Coombs had spoken to his expedition's lead guide, Rob Gowler, on the mountain by cell
phone and to McKinley rangers in Talkeetna, he said.
Morford, Islei, West and Mountaineering School guide Steve Grillo, in that order,
were roped together, Coombs said. They were the first of three four-person rope teams
on the descent.
The rock slide began about 9:30 p.m. without warning as the first rope team reached
13,200-foot Windy Corner, the National Park Service said.
Windy Corner is notorious for an icy slope falling away toward crevasses and an ice
cliff that drops thousands of feet to a fork of Kahiltna Glacier.
Above the ice slope are the rock bands and gullies of the West Buttress. The common
trail goes below and fairly close to the bands.
"Rock fall is something we're all aware of in that area," Coombs said. "The route
hugs the buttress because all these crevasses are on the other side. Five years ago
my head almost was taken off by a rock that was grapefruit-sized."
Sunday's event apparently was a landslide or a massive rock slide, Coombs said.
He and Fister both said they did not have a clear idea of how large the slide was.
But witnesses told them lots of debris was evident. Moreover, to have hit both Morford
and West, who had been spaced about 120 feet from each other on the rope, and Islei
in between, the rocks had to have fanned out as they crossed the trail.
"Gerd (Islei) said this huge rock was bounding toward him and he thought he was going
to die, but it ricocheted," Coombs said.
"Mark's pack looks like a train ran over it," he added. "The ski pole is snapped in
two, and a plywood stove board in his pack was in multiple pieces. The shoulder strap
of his pack is severed in half, cut right through the foam, like someone took a scissors
and snipped the strap in the middle."
Gowler, the party's lead guide, described the largest rock that fell as the "size
of my Ford Ranger," according to Coombs.
Coombs, author of a climber's guide to the West Buttress route, said it was likely
that abundant sunlight had caused the rocks to spring loose.
Recent temperatures on the mountain were not unseasonably high, but skies had been
clear for two days, according to Fister. The West Buttress slope above Windy Corner
has a southern exposure and receives plenty of direct sunshine.
Other guides on McKinley told Coombs "there was a surprising amount of water that
they heard coming around the corner, indicating significant melting" up the slope,
he said.
"The word on the trail is that things are hot, temperaturewise, and who knows if there
was finally enough heat to melt enough ice for this to become unstable enough to let
go," he said.
"While small rocks and snow shed regularly at Windy Corner during warmer weather,
the climbers were descending at night when cooler temperatures and frozen conditions
make for safer travel," the Park Service said in a written statement.

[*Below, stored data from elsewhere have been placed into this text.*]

-- ==== Sys2Proof/Laws/Run.lean ====
section
/-! SUPPORT. Running a sequence: one rewriting lemma per operation, the closed forms of frames, buffers and fills, and what
no sequence changes. -/

namespace Sys2Proof.Machine

open Sys2Proof Safety

@[simp] theorem runOps_nil (s : State) : runOps [] s = endRequest s := rfl

@[simp] theorem runOps_frame (f : Frame) (ops : List SeqOp) (s : State) :
    runOps (.frame f :: ops) s = runOps ops (sendFrame f s) := rfl

@[simp] theorem runOps_rst (l : Level) (ops : List SeqOp) (s : State) :
    runOps (.rst l :: ops) s = runOps ops (driveRst l s) := rfl

@[simp] theorem runOps_delay (ms : Nat) (ops : List SeqOp) (s : State) :
    runOps (.delay ms :: ops) s = runOps ops (emit (.delay ms) s) := rfl

@[simp] theorem runOps_life (l : Life) (ops : List SeqOp) (s : State) :
    runOps (.life l :: ops) s = runOps ops (s.setLife l) := rfl

@[simp] theorem runOps_respond (r : Response) (ops : List SeqOp) (s : State) :
    runOps (.respond r :: ops) s = runOps ops (s.addResponse r) := rfl

theorem runOps_of_done (op : SeqOp) (ops : List SeqOp) (s t : State) (h : fire op s = .done t) :
    runOps (op :: ops) s = runOps ops t := by simp [runOps, h]

theorem runOps_of_hold (op op' : SeqOp) (ops : List SeqOp) (s t : State) (h : fire op s = .hold op' t) :
    runOps (op :: ops) s = t.setSeq (op' :: ops) := by simp [runOps, h]

/-- A wait that passes, within a sequence. -/
theorem runOps_wait (ops : List SeqOp) (s : State) (h : WaitsPass s 1) :
    ∃ m w, WaitEnds s m w ∧ runOps (.wait 0 :: ops) s = runOps ops ((afterSamples m s).addLog w) := by
  obtain ⟨m, w, hw, hf⟩ := fireWait_passes s h
  exact ⟨m, w, hw, runOps_of_done _ _ _ _ hf⟩

theorem runOps_sendMem (a : Nat) (ops : List SeqOp) (s : State) (h : admits s.cfg a = true) :
    runOps (.sendMem a :: ops) s = runOps ops (sendFromMem a s) :=
  runOps_of_done _ _ _ _ (fireAccess_admitted _ _ _ _ h)

theorem runOps_store (a : Nat) (v : Byte) (ops : List SeqOp) (s : State) (h : admits s.cfg a = true) :
    runOps (.store a v :: ops) s = runOps ops (storeByte a v s) :=
  runOps_of_done _ _ _ _ (fireAccess_admitted _ _ _ _ h)

theorem runOps_plot (a : Nat) (m : Byte) (col : Bool) (ops : List SeqOp) (s : State)
    (h : admits s.cfg a = true) :
    runOps (.plot a m col :: ops) s = runOps ops (plotAt a m col s) :=
  runOps_of_done _ _ _ _ (fireAccess_admitted _ _ _ _ h)

/-- An access that is not admitted leaves the request standing before it. -/
theorem runOps_blocked (op : SeqOp) (a : Nat) (ops : List SeqOp) (s : State) (ha : opAddr op = some a)
    (h : admits s.cfg a = false) : runOps (op :: ops) s = s.setSeq (op :: ops) := by
  cases op <;> simp only [opAddr, Option.some.injEq, reduceCtorEq] at ha <;> subst ha <;>
    exact runOps_of_hold _ _ _ _ _ (fireAccess_blocked _ _ _ _ h)

/-- The data/command latch after a list of frames. -/
def dcAfter (c : Config) (old : Option Level) (fs : List Frame) : Option Level :=
  match fs.getLast? with
  | none => old
  | some f => some (frameLevel c f)

theorem dcAfter_cons (c : Config) (old : Option Level) (f : Frame) (fs : List Frame) :
    dcAfter c old (f :: fs) = dcAfter c (some (frameLevel c f)) fs := by
  cases fs with
  | nil => rfl
  | cons g gs =>
    have : (g :: gs).getLast? = some ((g :: gs).getLast (by simp)) := List.getLast?_eq_some_getLast _
    simp [dcAfter, List.getLast?_cons_cons, this]

theorem dcAfter_append (c : Config) (old : Option Level) (fs gs : List Frame) :
    dcAfter c old (fs ++ gs) = dcAfter c (dcAfter c old fs) gs := by
  induction fs generalizing old with
  | nil => rfl
  | cons f fs ih => rw [List.cons_append, dcAfter_cons, ih, dcAfter_cons]

/-- The reset pulse, whole (R133). -/
theorem runOps_hwReset (c : Config) (ops : List SeqOp) (s : State) :
    runOps (hwResetOps c ++ ops) s = runOps ops ((s.addLog (pulseActs c)).setRst (some .high)) := by
  simp only [hwResetOps, List.cons_append, List.nil_append, runOps_rst, runOps_delay]
  refine congrArg (runOps _) ?_
  simp [driveRst, emit, State.addLog, State.setRst, pulseActs]

/-- A run of frames, whole. -/
theorem runOps_frames (fs : List Frame) (ops : List SeqOp) (s : State) :
    runOps (fs.map SeqOp.frame ++ ops) s =
      runOps ops ((s.addLog (framesActs s.cfg fs)).setDc (dcAfter s.cfg s.dcL fs)) := by
  induction fs generalizing s with
  | nil => simp [framesActs, dcAfter, State.addLog, State.setDc]
  | cons f fs ih =>
    rw [List.map_cons, List.cons_append, runOps_frame, ih, sendFrame_eq, dcAfter_cons]
    congr 1
    simp [State.addLog, State.setDc, framesActs]

/-- The acts of sending the bytes at a list of addresses. -/
def sendActs (c : Config) (m : Memory) (as : List Nat) : List Act :=
  as.flatMap fun a => .rd a (readByte m a) :: frameActs c (.dat (readByte m a))

/-- A run of bytes read and sent, whole. -/
theorem runOps_sendMems (as : List Nat) (ops : List SeqOp) (s : State)
    (h : ∀ a ∈ as, admits s.cfg a = true) :
    runOps (as.map SeqOp.sendMem ++ ops) s =
      runOps ops ((s.addLog (sendActs s.cfg s.mem as)).setDc
        (if as = [] then s.dcL else some s.cfg.dcCmdLevel.other)) := by
  induction as generalizing s with
  | nil => simp [sendActs, State.addLog, State.setDc]
  | cons a as ih =>
    rw [List.map_cons, List.cons_append, runOps_sendMem _ _ _ (h a (by simp)), ih]
    · congr 1
      simp [State.addLog, State.setDc, sendActs, sendFromMem, sendData, sendFrame_eq, frameActs,
        frameLevel]
    · exact fun b hb => h b (by simp [hb])

/-- The writes of a fill. -/
def fillMem (m : Memory) (as : List Nat) (v : Byte) : Memory := as.foldl (fun m a => writeByte m a v) m

/-- A run of stores of one byte, whole. -/
theorem runOps_stores (as : List Nat) (v : Byte) (ops : List SeqOp) (s : State)
    (h : ∀ a ∈ as, admits s.cfg a = true) :
    runOps (as.map (fun a => SeqOp.store a v) ++ ops) s =
      runOps ops ((s.setMem (fillMem s.mem as v)).addLog (as.map (fun a => Act.wr a v))) := by
  induction as generalizing s with
  | nil => simp [fillMem, State.addLog, State.setMem]
  | cons a as ih =>
    rw [List.map_cons, List.cons_append, runOps_store _ _ _ _ (h a (by simp)), ih]
    · congr 1
      simp [State.addLog, State.setMem, fillMem, storeByte]
    · exact fun b hb => h b (by simp [hb])

theorem fillMem_wf (as : List Nat) (v : Byte) (m : Memory) (h : m.wf = true) :
    Memory.wf (fillMem m as v) = true := by
  induction as generalizing m with
  | nil => exact h
  | cons a as ih => exact ih _ (writeByte_wf m a v h)

theorem readByte_fillMem (as : List Nat) (v : Byte) (m : Memory) (x : Nat) (h : m.wf = true) :
    readByte (fillMem m as v) x = if x ∈ as then v else readByte m x := by
  induction as generalizing m with
  | nil => rfl
  | cons a as ih =>
    show readByte (fillMem (writeByte m a v) as v) x = _
    rw [ih _ (writeByte_wf m a v h), readByte_writeByte _ _ _ _ h]
    by_cases hx : x = a <;> simp [hx]

/-- What starting an operation can do: perform it, stand before an access, or stay in an unbounded wait. -/
theorem fire_cases (op : SeqOp) (s : State) :
    (∃ t, fire op s = .done t) ∨
    (∃ a, opAddr op = some a ∧ admits s.cfg a = false ∧ fire op s = .hold op s) ∨
    (∃ i, op = .wait i ∧ s.cfg.busyMaxPolls = none ∧
      fire op s = .hold (.wait (i + 1)) ((afterSamples 1 s).addLog (busyPairs s.cfg 1))) := by
  have access : ∀ a t, opAddr op = some a → fire op s = fireAccess op a s t →
      (∃ t, fire op s = .done t) ∨
      (∃ a, opAddr op = some a ∧ admits s.cfg a = false ∧ fire op s = .hold op s) ∨
      (∃ i, op = .wait i ∧ s.cfg.busyMaxPolls = none ∧
        fire op s = .hold (.wait (i + 1)) ((afterSamples 1 s).addLog (busyPairs s.cfg 1))) := by
    intro a t ha hf
    by_cases h : admits s.cfg a = true
    · exact .inl ⟨t, hf.trans (fireAccess_admitted _ _ _ _ h)⟩
    · have h : admits s.cfg a = false := by simpa using h
      exact .inr (.inl ⟨a, ha, h, hf.trans (fireAccess_blocked _ _ _ _ h)⟩)
  cases op with
  | frame f => exact .inl ⟨_, rfl⟩
  | wait i =>
    by_cases hn : s.cfg.busyMaxPolls = none
    · by_cases hb : answerAt s 0 = s.cfg.busyActiveLevel
      · exact .inr (.inr ⟨i, rfl, hn, fireWait_holds i s hn hb⟩)
      · have : ¬ nextIsBusy s = true := fun h => hb ((nextIsBusy_iff s).1 h)
        exact .inl ⟨sampleBusy s, by simp [fire, fireWait, hn, this]⟩
    · obtain ⟨n, hn⟩ := Option.ne_none_iff_exists'.1 hn
      exact .inl ⟨pollUpTo (n - i) s, by simp [fire, fireWait, hn]⟩
  | rst l => exact .inl ⟨_, rfl⟩
  | delay ms => exact .inl ⟨_, rfl⟩
  | sendMem a => exact access a _ rfl rfl
  | store a v => exact access a _ rfl rfl
  | plot a m col => exact access a _ rfl rfl
  | life l => exact .inl ⟨_, rfl⟩
  | respond r => exact .inl ⟨_, rfl⟩

/-- A property that every performed operation keeps, and that holding and ending keep, holds after a sequence. -/
theorem runOps_induction (P : State → State → Prop)
    (htrans : ∀ a b c, P a b → P b c → P a c)
    (hfire : ∀ op s t, fire op s = .done t → P s t)
    (hhold : ∀ op op' s t, fire op s = .hold op' t → P s t)
    (hseq : ∀ l s, P s (s.setSeq l)) (hlatched : ∀ l s, P s (s.setLatched l))
    (ops : List SeqOp) (s : State) : P s (runOps ops s) := by
  induction ops generalizing s with
  | nil => exact htrans _ _ _ (hseq [] s) (hlatched none _)
  | cons op ops ih =>
    cases h : fire op s with
    | done t => rw [runOps_of_done _ _ _ _ h]; exact htrans _ _ _ (hfire _ _ _ h) (ih t)
    | hold op' t => rw [runOps_of_hold _ _ _ _ _ h]; exact htrans _ _ _ (hhold _ _ _ _ h) (hseq _ t)

/-- Two states in a relation that every operation carries over, performed or not, run to states in that relation. -/
theorem runOps_simulation (R : State → State → Prop)
    (hfire : ∀ op s s', R s s' →
      (∃ t t', fire op s = .done t ∧ fire op s' = .done t' ∧ R t t') ∨
      (∃ op' t t', fire op s = .hold op' t ∧ fire op s' = .hold op' t' ∧ R t t'))
    (hseq : ∀ l s s', R s s' → R (s.setSeq l) (s'.setSeq l))
    (hlatched : ∀ s s', R s s' → R (s.setLatched none) (s'.setLatched none))
    (ops : List SeqOp) (s s' : State) (h : R s s') : R (runOps ops s) (runOps ops s') := by
  induction ops generalizing s s' with
  | nil => exact hlatched _ _ (hseq _ _ _ h)
  | cons op ops ih =>
    rcases hfire op s s' h with ⟨t, t', h1, h2, h3⟩ | ⟨op', t, t', h1, h2, h3⟩
    · rw [runOps_of_done _ _ _ _ h1, runOps_of_done _ _ _ _ h2]; exact ih _ _ h3
    · rw [runOps_of_hold _ _ _ _ _ h1, runOps_of_hold _ _ _ _ _ h2]; exact hseq _ _ _ h3

/-- What no operation of a sequence touches. -/
def SameFixed (s t : State) : Prop :=
  t.cfg = s.cfg ∧ t.rot = s.rot ∧ t.misuse = s.misuse ∧ t.refused = s.refused ∧ t.port = s.port ∧
    t.upAnswers = s.upAnswers

theorem pollUpTo_fixed (n : Nat) (s : State) : SameFixed s (pollUpTo n s) := by
  rcases pollUpTo_eq n s with ⟨k, -, -, -, h⟩ | ⟨-, h⟩ <;> rw [h] <;> exact ⟨rfl, rfl, rfl, rfl, rfl, rfl⟩

theorem fire_done_fixed (op : SeqOp) (s t : State) (h : fire op s = .done t) : SameFixed s t := by
  have access : ∀ a u, fireAccess op a s u = .done t → u = t := by
    intro a u hu
    unfold fireAccess at hu
    split at hu
    · exact Fired.done.inj hu
    · exact absurd hu (by simp)
  cases op with
  | wait i =>
    simp only [fire, fireWait] at h
    split at h
    · rw [← Fired.done.inj h]; exact pollUpTo_fixed _ _
    · split at h
      · exact absurd h (by simp)
      · rw [← Fired.done.inj h]; exact ⟨rfl, rfl, rfl, rfl, rfl, rfl⟩
  | sendMem a => rw [← access a _ h]; exact ⟨rfl, rfl, rfl, rfl, rfl, rfl⟩
  | store a v => rw [← access a _ h]; exact ⟨rfl, rfl, rfl, rfl, rfl, rfl⟩
  | plot a m col => rw [← access a _ h]; exact ⟨rfl, rfl, rfl, rfl, rfl, rfl⟩
  | frame f => rw [← Fired.done.inj h]; exact ⟨rfl, rfl, rfl, rfl, rfl, rfl⟩
  | rst l => rw [← Fired.done.inj h]; exact ⟨rfl, rfl, rfl, rfl, rfl, rfl⟩
  | delay ms => rw [← Fired.done.inj h]; exact ⟨rfl, rfl, rfl, rfl, rfl, rfl⟩
  | life l => rw [← Fired.done.inj h]; exact ⟨rfl, rfl, rfl, rfl, rfl, rfl⟩
  | respond r => rw [← Fired.done.inj h]; exact ⟨rfl, rfl, rfl, rfl, rfl, rfl⟩

theorem fire_hold_fixed (op op' : SeqOp) (s t : State) (h : fire op s = .hold op' t) : SameFixed s t := by
  rcases fire_cases op s with ⟨u, hu⟩ | ⟨a, -, -, hu⟩ | ⟨i, -, -, hu⟩
  · rw [hu] at h; exact absurd h (by simp)
  · rw [hu] at h; obtain ⟨-, rfl⟩ := Fired.hold.inj h; exact ⟨rfl, rfl, rfl, rfl, rfl, rfl⟩
  · rw [hu] at h; obtain ⟨-, rfl⟩ := Fired.hold.inj h; exact ⟨rfl, rfl, rfl, rfl, rfl, rfl⟩

/-- No sequence changes the configuration, `ROT`, the sticky marks, the port or the bring-up answers. -/
theorem runOps_fixed (ops : List SeqOp) (s : State) : SameFixed s (runOps ops s) := by
  refine runOps_induction SameFixed ?_ fire_done_fixed
    fire_hold_fixed (fun _ _ => ⟨rfl, rfl, rfl, rfl, rfl, rfl⟩) (fun _ _ => ⟨rfl, rfl, rfl, rfl, rfl, rfl⟩)
    ops s
  rintro a b c ⟨h1, h2, h3, h4, h5, h6⟩ ⟨g1, g2, g3, g4, g5, g6⟩
  exact ⟨g1.trans h1, g2.trans h2, g3.trans h3, g4.trans h4, g5.trans h5, g6.trans h6⟩

@[simp] theorem runOps_cfg (ops : List SeqOp) (s : State) : (runOps ops s).cfg = s.cfg := (runOps_fixed ops s).1

@[simp] theorem runOps_rot (ops : List SeqOp) (s : State) : (runOps ops s).rot = s.rot := (runOps_fixed ops s).2.1

@[simp] theorem runOps_misuse (ops : List SeqOp) (s : State) : (runOps ops s).misuse = s.misuse :=
  (runOps_fixed ops s).2.2.1

@[simp] theorem runOps_refused (ops : List SeqOp) (s : State) : (runOps ops s).refused = s.refused :=
  (runOps_fixed ops s).2.2.2.1

@[simp] theorem runOps_port (ops : List SeqOp) (s : State) : (runOps ops s).port = s.port :=
  (runOps_fixed ops s).2.2.2.2.1

/-- Where a sequence stops: ended, stuck at an access, or inside an unbounded wait (R220). -/
theorem runOps_stops (ops : List SeqOp) (s : State) :
    Idle (runOps ops s) ∨ (∃ a, StuckAt (runOps ops s) a) ∨ Waiting (runOps ops s) := by
  induction ops generalizing s with
  | nil => exact .inl rfl
  | cons op ops ih =>
    rcases fire_cases op s with ⟨t, h⟩ | ⟨a, ha, hb, h⟩ | ⟨i, -, hn, h⟩
    · rw [runOps_of_done _ _ _ _ h]; exact ih t
    · rw [runOps_of_hold _ _ _ _ _ h]; exact .inr (.inl ⟨a, op, ops, rfl, ha, hb⟩)
    · rw [runOps_of_hold _ _ _ _ _ h]; exact .inr (.inr ⟨hn, i + 1, ops, rfl⟩)

end Sys2Proof.Machine
end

"It was freakish and unlucky," Coombs said of the slide and its timing.
West is the fourth mountaineer traveling with a permitted guide service to die on
McKinley since 1971, according to Park Service records. A licensed guide died there
in 1992.
Altogether, 93 men and women have died climbing McKinley and its glaciers, about half
while descending, the records indicate. All but three died in the past 37 years.